Material for the task –
-- ==== Sys2Proof/Machine/Configs.lean ====
section
/-! DEFINITION. Configuration and query commands of groups 0x0A to 0x0C: Press slots and programs, sequence slots, Chalk
(09 R292 to R296; 10 R313 to R319; 08 R264 to R266). -/

namespace Sys2Proof.Machine

/-- Counts as 32-bit values in a 64-byte record. -/
def countBytes (t : Tbl Nat) (n : Nat) : List Byte := padTo 64 ((List.range n).flatMap fun i => leBytes 4 (getD t i 0))

/-! ### Press slots and programs (09 R292 to R295) -/

/-- Event 0xC008 for a field of an entry: context, opcode, entry index, field. -/
def Box.badEntry (b : Box) (k : Pend) (ctx : Nat) (i : Nat) (field : Int) : Box := b.fail k 0xC008 (some ctx) [k.opc, i, field]

def w32At (e : BitVec 512) (byte : Nat) : W32 := BitVec.ofNat 32 (fld e (8 * byte) 32)

/-- Neither NaN nor below zero; a zero of either sign is not negative. -/
def notNeg (w : W32) : Bool := !B32.isNan w && !B32.lt w 0
def finiteNotNeg (w : W32) : Bool := B32.isFinite w && notNeg w
/-- From 0 to 1. -/
def unitRange (w : W32) : Bool := notNeg w && !B32.lt 0x3F800000 w
/-- 0 ≤ w < 1. -/
def belowOne (w : W32) : Bool := notNeg w && B32.lt w 0x3F800000

/-- The first field of a slot entry that breaks R292. -/
def slotFault (e : BitVec 512) : Option Int :=
  let kind := fld e 0 8
  let checks : List (Bool × Int) :=
    [(decide (kind ≤ 3), 0), (fld e 13 3 == 0, fieldItem 1 5), (decide (if kind = 3 then fld e 16 8 ≤ 15 else fld e 16 8 = 0), 2),
     (fld e 24 8 == 0, 3), (finiteNotNeg (w32At e 4), 4), (belowOne (w32At e 8), 8), (belowOne (w32At e 12), 12),
     (finiteNotNeg (w32At e 16), 16), (finiteNotNeg (w32At e 20), 20), (unitRange (w32At e 24), 24), (B32.isFinite (w32At e 28), 28),
     (B32.isFinite (w32At e 32) && B32.lt 0 (w32At e 32), 32), (unitRange (w32At e 36), 36), (unitRange (w32At e 40), 40),
     (fld e 368 144 == 0, 46)]
  (checks.find? fun x => !x.1).map (·.2)

/-- Registers of a Press that an operation may write (09 R285). -/
def pressWritable (d : Nat) : Bool := d == 0 || d == 2 || d == 3 || (24 ≤ d && d ≤ 31)

/-- The first field of a program entry that breaks R293. -/
def progFault (e : BitVec 1536) : Option Int :=
  let n := fld e 1280 8
  let word := (List.range 32).find? fun i =>
    let w := fld e (32 * i) 32
    if i < n then !(1 ≤ w % 256 && w % 256 ≤ 15 && pressWritable (w / 256 % 32) && w / 2 ^ 28 == 0) else w != 0
  if n = 0 ∨ 32 < n then some 160
  else if fld e 1288 248 ≠ 0 then some 161
  else word.map fun i => ((4 * i : Nat) : Int)

/-- Commands that need a context in LOADED or RUNNING. -/
def Dev.settable (d : Dev) (n : Nat) : Bool := (d.ctx n).st == .loaded || (d.ctx n).st == .running

/-- In LOADED an entry takes effect at once, in RUNNING at the next step boundary. -/
def Ctx.setSlots (c : Ctx) (es : List (Nat × BitVec 512)) : Ctx :=
  if c.st = .running then { c with slotPend := c.slotPend ++ es }
  else { c with slots := es.foldl (fun t e => upd t e.1 ⟨0, 0, 0⟩ fun o => o.place e.2 false) c.slots }

def entry512 (l : List Byte) (i : Nat) : BitVec 512 := BitVec.ofNat 512 (leNat ((l.drop (64 * i)).take 64))

def Box.pressSlotSet (k : Pend) (p : BitVec 384) (b : Box) : Box :=
  let n := payBits p 0 0 3
  let first := pay p 1 1
  let cnt := pay p 2 1
  b.fields k (some n) [(b.dev.settable n, 0), (decide (cnt ≤ 64), 2), (decide (first + cnt ≤ 64), 2)] fun b =>
    if cnt = 0 then b.ok k
    else b.withAddr k (some n) 8 (pay p 8 8) (64 * cnt) 64 false fun b => b.withData k (pay p 8 8) (64 * cnt) fun l b =>
      let es := (List.range cnt).map fun i => (first + i, entry512 l i)
      match es.find? fun e => (slotFault e.2).isSome with
      | some e => b.badEntry k n (e.1 - first) ((slotFault e.2).getD 0)
      | none => b.onD fun d => (d.updCtx n fun c => c.setSlots es).okCmd k

def execPressSlotSet (c : Ici) (s : State) : Res :=
  s.ici 0x0A01 c (inSpools (pay c.p 8 8)) fun k b => b.pressSlotSet k c.p

def Ctx.setProg (c : Ctx) (i : Nat) (e : BitVec 1536) : Ctx :=
  if c.st = .running then { c with progPend := c.progPend ++ [(i, e)] } else { c with progs := put c.progs i e }

def Box.pressProgramSet (k : Pend) (p : BitVec 384) (b : Box) : Box :=
  let n := payBits p 0 0 3
  let i := pay p 1 1
  b.fields k (some n) [(b.dev.settable n, 0), (decide (i ≤ 15), 1)] fun b =>
    b.withAddr k (some n) 8 (pay p 8 8) 192 64 false fun b => b.withData k (pay p 8 8) 192 fun l b =>
      let e := BitVec.ofNat 1536 (leNat l)
      match progFault e with
      | some f => b.badEntry k n 0 f
      | none => b.onD fun d => (d.updCtx n fun c => c.setProg i e).okCmd k

def execPressProgramSet (c : Ici) (s : State) : Res :=
  s.ici 0x0A02 c (inSpools (pay c.p 8 8)) fun k b => b.pressProgramSet k c.p

/-- A slot entry with the current P1 and P2 in bytes 36 to 43 (09 R296). -/
def OSlot.bytes (o : OSlot) : List Byte :=
  let l := leBytes 64 o.e.toNat
  l.take 36 ++ leBytes 4 o.p1.toNat ++ leBytes 4 o.p2.toNat ++ l.drop 44

def Box.pressSlotQuery (k : Pend) (p : BitVec 384) (b : Box) : Box :=
  let n := payBits p 0 0 3
  let first := pay p 1 1
  let cnt := pay p 2 1
  b.fields k (some n) [((b.dev.ctx n).st != .empty, 0), (decide (cnt ≤ 64), 2), (decide (first + cnt ≤ 64), 2)] fun b =>
    if cnt = 0 then b.ok k
    else b.giveBytes k (some n) 8 (pay p 8 8) fun d =>
      (span first cnt).flatMap fun i => (getD (d.ctx n).slots i ⟨0, 0, 0⟩).bytes

def execPressSlotQuery (c : Ici) (s : State) : Res :=
  s.ici 0x0A03 c (inSpools (pay c.p 8 8)) fun k b => b.pressSlotQuery k c.p

def execPressCounts (c : Ici) (s : State) : Res :=
  s.ici 0x0A04 c (inSpools (pay c.p 8 8)) fun k b =>
    let n := payBits c.p 0 0 3
    b.fields k (some n) [((b.dev.ctx n).st != .empty, 0)] fun b =>
      b.giveBytes k (some n) 8 (pay c.p 8 8) fun d => countBytes (d.ctx n).counts.press 6

/-! ### Sequence slots (10 R313 to R318) -/

def SeqAssignment.holds (a : SeqAssignment) (q : Nat) : Bool := a.first ≤ q && q < a.first + a.count
def SeqSt.assigned (s : SeqSt) (q : Nat) : Option SeqAssignment := s.assigns.find? (·.holds q)

/-- 0xFFFF names none. -/
def named (v : Nat) : Option Nat := if v = 0xFFFF then none else some v

def Dev.mirrorFits (d : Dev) (v cnt : Nat) : Bool := v == 0xFFFF || (d.native v).any fun t => mirrorOk t cnt

/-- The lengths of an assignment's slots become 0. -/
def SeqSt.assign (s : SeqSt) (a : SeqAssignment) : SeqSt :=
  { assigns := s.assigns ++ [a], slots := (span a.first a.count).foldl (fun t q => put t q ⟨0, 0, 0⟩) s.slots }

def Box.seqAssign (k : Pend) (p : BitVec 384) (b : Box) : Box :=
  let n := payBits p 0 0 3
  let first := pay p 1 1
  let cnt := pay p 2 2
  let lmax := pay p 4 4
  let mir := pay p 8 2
  let tot := pay p 10 2
  let base := pay p 12 2
  b.fields k (some n) [((b.dev.ctx n).st == .loaded, 0), (decide (first + cnt ≤ 256), 2)] fun b =>
    if cnt = 0 then b.ok k
    else b.fields k (some n)
      [((span first cnt).all fun q => (b.dev.seq.assigned q).isNone, 1), (decide (1 ≤ lmax ∧ lmax < 2 ^ 31), 4),
       (b.dev.mirrorFits mir cnt, 8), (decide (tot ≤ 4095 ∨ tot = 0xFFFF), 10), (decide (base + cnt - 1 ≤ 4095 ∨ base = 0xFFFF), 12)]
      fun b => b.onD fun d =>
        let a : SeqAssignment := { ctx := n, first := first, count := cnt, lmax := lmax, mirror := named mir, total := named tot, base := named base }
        ({ d with seq := d.seq.assign a } : Dev).okCmd k

def execSeqAssign (c : Ici) (s : State) : Res := s.ici 0x0B01 c false fun k b => b.seqAssign k c.p

/-- The range covers exactly whole assignments of the context. -/
def SeqSt.coversWhole (s : SeqSt) (n first cnt : Nat) : Bool :=
  (span first cnt).all fun q => (s.assigned q).any fun a => a.ctx == n && first ≤ a.first && a.first + a.count ≤ first + cnt

def Box.seqRelease (k : Pend) (p : BitVec 384) (b : Box) : Box :=
  let n := payBits p 0 0 3
  let first := pay p 1 1
  let cnt := pay p 2 2
  let st := (b.dev.ctx n).st
  b.fields k (some n) [(st == .empty || st == .loaded, 0), (decide (first + cnt ≤ 256), 2)] fun b =>
    if cnt = 0 then b.ok k
    else b.fields k (some n) [(b.dev.seq.coversWhole n first cnt, 1)] fun b => b.onD fun d =>
      ({ d with seq := { d.seq with assigns := d.seq.assigns.filter fun a => !(first ≤ a.first && a.first < first + cnt) } } : Dev).okCmd k

def execSeqRelease (c : Ici) (s : State) : Res := s.ici 0x0B02 c false fun k b => b.seqRelease k c.p

/-- Stage entries and the first field of one that breaks R318, as byte offset within the entry; the reserved bytes of an entry
are ignored (00 R10). -/
def stageEntries (l : List Byte) (n : Nat) : List StageE :=
  (List.range n).map fun i => { slot := leAt l (16 * i) 1, len := leAt l (16 * i + 4) 4, tag := BitVec.ofNat 64 (leAt l (16 * i + 8) 8) }

def SeqSt.stageFault (s : SeqSt) (n : Nat) (es : List StageE) : Option Int :=
  (List.range es.length).findSome? fun i =>
    let e := es.getD i ⟨0, 0, 0⟩
    match (s.assigned e.slot).filter (·.ctx == n) with
      | none => some 0
      | some a => if (es.take i).any (·.slot == e.slot) then some 0 else if a.lmax < e.len then some 4 else none

def Box.seqStage (k : Pend) (p : BitVec 384) (b : Box) : Box :=
  let n := payBits p 0 0 3
  let cnt := pay p 4 2
  b.fields k (some n) [(b.dev.settable n, 0), (decide (cnt ≤ 256), 4)] fun b =>
    if cnt = 0 then b.ok k
    else b.fields k (some n) [(decide ((b.dev.ctx n).stages.length < 4), 0)] fun b =>
      b.withAddr k (some n) 8 (pay p 8 8) (16 * cnt) 64 false fun b => b.withData k (pay p 8 8) (16 * cnt) fun l b =>
        let es := stageEntries l cnt
        match b.dev.seq.stageFault n es with
        | some f => b.bad k (some n) f
        | none => b.onD fun d => (d.updCtx n fun c => { c with stages := c.stages ++ [es] }).okCmd k

def execSeqStage (c : Ici) (s : State) : Res :=
  s.ici 0x0B03 c (inSpools (pay c.p 8 8)) fun k b => b.seqStage k c.p

/-- A query entry of a sequence slot. -/
def Dev.seqEntry (d : Dev) (q : Nat) : List Byte :=
  match d.seq.assigned q with
  | none => padTo 32 (leBytes 1 q)
  | some a =>
    let x := getD d.seq.slots q ⟨0, 0, 0⟩
    padTo 32 (leBytes 1 q ++ leBytes 1 (a.ctx + 8) ++ leBytes 1 (d.ctx a.ctx).stages.length ++ zeros 1 ++ leBytes 4 x.len
      ++ leBytes 4 a.lmax ++ leBytes 4 x.step ++ leBytes 8 x.tag.toNat)

def Box.seqQuery (k : Pend) (p : BitVec 384) (b : Box) : Box :=
  let first := pay p 0 1
  let cnt := pay p 2 2
  b.fields k none [(decide (first + cnt ≤ 256), 2)] fun b =>
    if cnt = 0 then b.ok k else b.giveBytes k none 8 (pay p 8 8) fun d => (span first cnt).flatMap d.seqEntry

def execSeqQuery (c : Ici) (s : State) : Res :=
  s.ici 0x0B04 c (inSpools (pay c.p 8 8)) fun k b => b.seqQuery k c.p

def execRouteQuery (c : Ici) (s : State) : Res :=
  s.ici 0x0B05 c (inSpools (pay c.p 8 8)) fun k b =>
    let n := payBits c.p 0 0 3
    b.fields k (some n) [((b.dev.ctx n).st != .empty, 0)] fun b =>
      b.giveBytes k (some n) 8 (pay c.p 8 8) fun d => countBytes (d.ctx n).counts.route 7

/-! ### Chalk and sparsity (08 R264 to R266) -/

def Box.chalkConfig (k : Pend) (p : BitVec 384) (b : Box) : Box :=
  let n := payBits p 0 0 3
  let first := pay p 2 2
  let cnt := pay p 4 2
  b.fields k (some n) [(b.dev.settable n, 0), (decide (first + cnt ≤ 256), 4)] fun b =>
    if cnt = 0 then b.ok k
    else b.fields k (some n)
      [(decide (payBits p 6 0 4 ≤ 10), 6), (unitRange (BitVec.ofNat 32 (pay p 8 4)), 8), (notNeg (BitVec.ofNat 32 (pay p 12 4)), 12)]
      fun b => b.onD fun d => (d.updCtx n fun c =>
        if c.st = .running then { c with chalkPend := c.chalkPend ++ [p] } else c.chalkApply p).okCmd k

def execChalkConfig (c : Ici) (s : State) : Res := s.ici 0x0C01 c false fun k b => b.chalkConfig k c.p

/-- A query entry of a layer. -/
def Ctx.chalkEntry (c : Ctx) (i : Nat) : List Byte :=
  let l := getD c.chalk i .init
  padTo 32 (leBytes 4 l.sumP ++ leBytes 4 l.aud ++ leBytes 4 l.miss ++ leBytes 4 l.unaud ++ leBytes 4 (boolN l.flag) ++ leBytes 4 c.step)

def Box.chalkQuery (k : Pend) (p : BitVec 384) (b : Box) : Box :=
  let n := payBits p 0 0 3
  let first := pay p 2 2
  let cnt := pay p 4 2
  b.fields k (some n) [((b.dev.ctx n).st != .empty, 0), (decide (first + cnt ≤ 256), 4)] fun b =>
    if cnt = 0 then b.ok k
    else b.giveBytes k (some n) 8 (pay p 8 8) fun d => (span first cnt).flatMap fun i => (d.ctx n).chalkEntry i

def execChalkQuery (c : Ici) (s : State) : Res :=
  s.ici 0x0C02 c (inSpools (pay c.p 8 8)) fun k b => b.chalkQuery k c.p

def execSparseQuery (c : Ici) (s : State) : Res :=
  s.ici 0x0C03 c (inSpools (pay c.p 8 8)) fun k b =>
    let n := payBits c.p 0 0 3
    b.fields k (some n) [((b.dev.ctx n).st != .empty, 0)] fun b =>
      b.giveBytes k (some n) 8 (pay c.p 8 8) fun d => countBytes (d.ctx n).counts.sparse 9

end Sys2Proof.Machine
end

Your objective – Starting at the line that contains "are ignored (00 R10). -/" and stopping after the line that contains "let x := getD d.seq.slots q ⟨0, 0, 0⟩", write out every line exactly as it appears above, and no other line.

Written answer –
are ignored (00 R10). -/
def stageEntries (l : List Byte) (n : Nat) : List StageE :=
  (List.range n).map fun i => { slot := leAt l (16 * i) 1, len := leAt l (16 * i + 4) 4, tag := BitVec.ofNat 64 (leAt l (16 * i + 8) 8) }

def SeqSt.stageFault (s : SeqSt) (n : Nat) (es : List StageE) : Option Int :=
  (List.range es.length).findSome? fun i =>
    let e := es.getD i ⟨0, 0, 0⟩
    match (s.assigned e.slot).filter (·.ctx == n) with
      | none => some 0
      | some a => if (es.take i).any (·.slot == e.slot) then some 0 else if a.lmax < e.len then some 4 else none

def Box.seqStage (k : Pend) (p : BitVec 384) (b : Box) : Box :=
  let n := payBits p 0 0 3
  let cnt := pay p 4 2
  b.fields k (some n) [(b.dev.settable n, 0), (decide (cnt ≤ 256), 4)] fun b =>
    if cnt = 0 then b.ok k
    else b.fields k (some n) [(decide ((b.dev.ctx n).stages.length < 4), 0)] fun b =>
      b.withAddr k (some n) 8 (pay p 8 8) (16 * cnt) 64 false fun b => b.withData k (pay p 8 8) (16 * cnt) fun l b =>
        let es := stageEntries l cnt
        match b.dev.seq.stageFault n es with
        | some f => b.bad k (some n) f
        | none => b.onD fun d => (d.updCtx n fun c => { c with stages := c.stages ++ [es] }).okCmd k

def execSeqStage (c : Ici) (s : State) : Res :=
  s.ici 0x0B03 c (inSpools (pay c.p 8 8)) fun k b => b.seqStage k c.p

/-- A query entry of a sequence slot. -/
def Dev.seqEntry (d : Dev) (q : Nat) : List Byte :=
  match d.seq.assigned q with
  | none => padTo 32 (leBytes 1 q)
  | some a =>
    let x := getD d.seq.slots q ⟨0, 0, 0⟩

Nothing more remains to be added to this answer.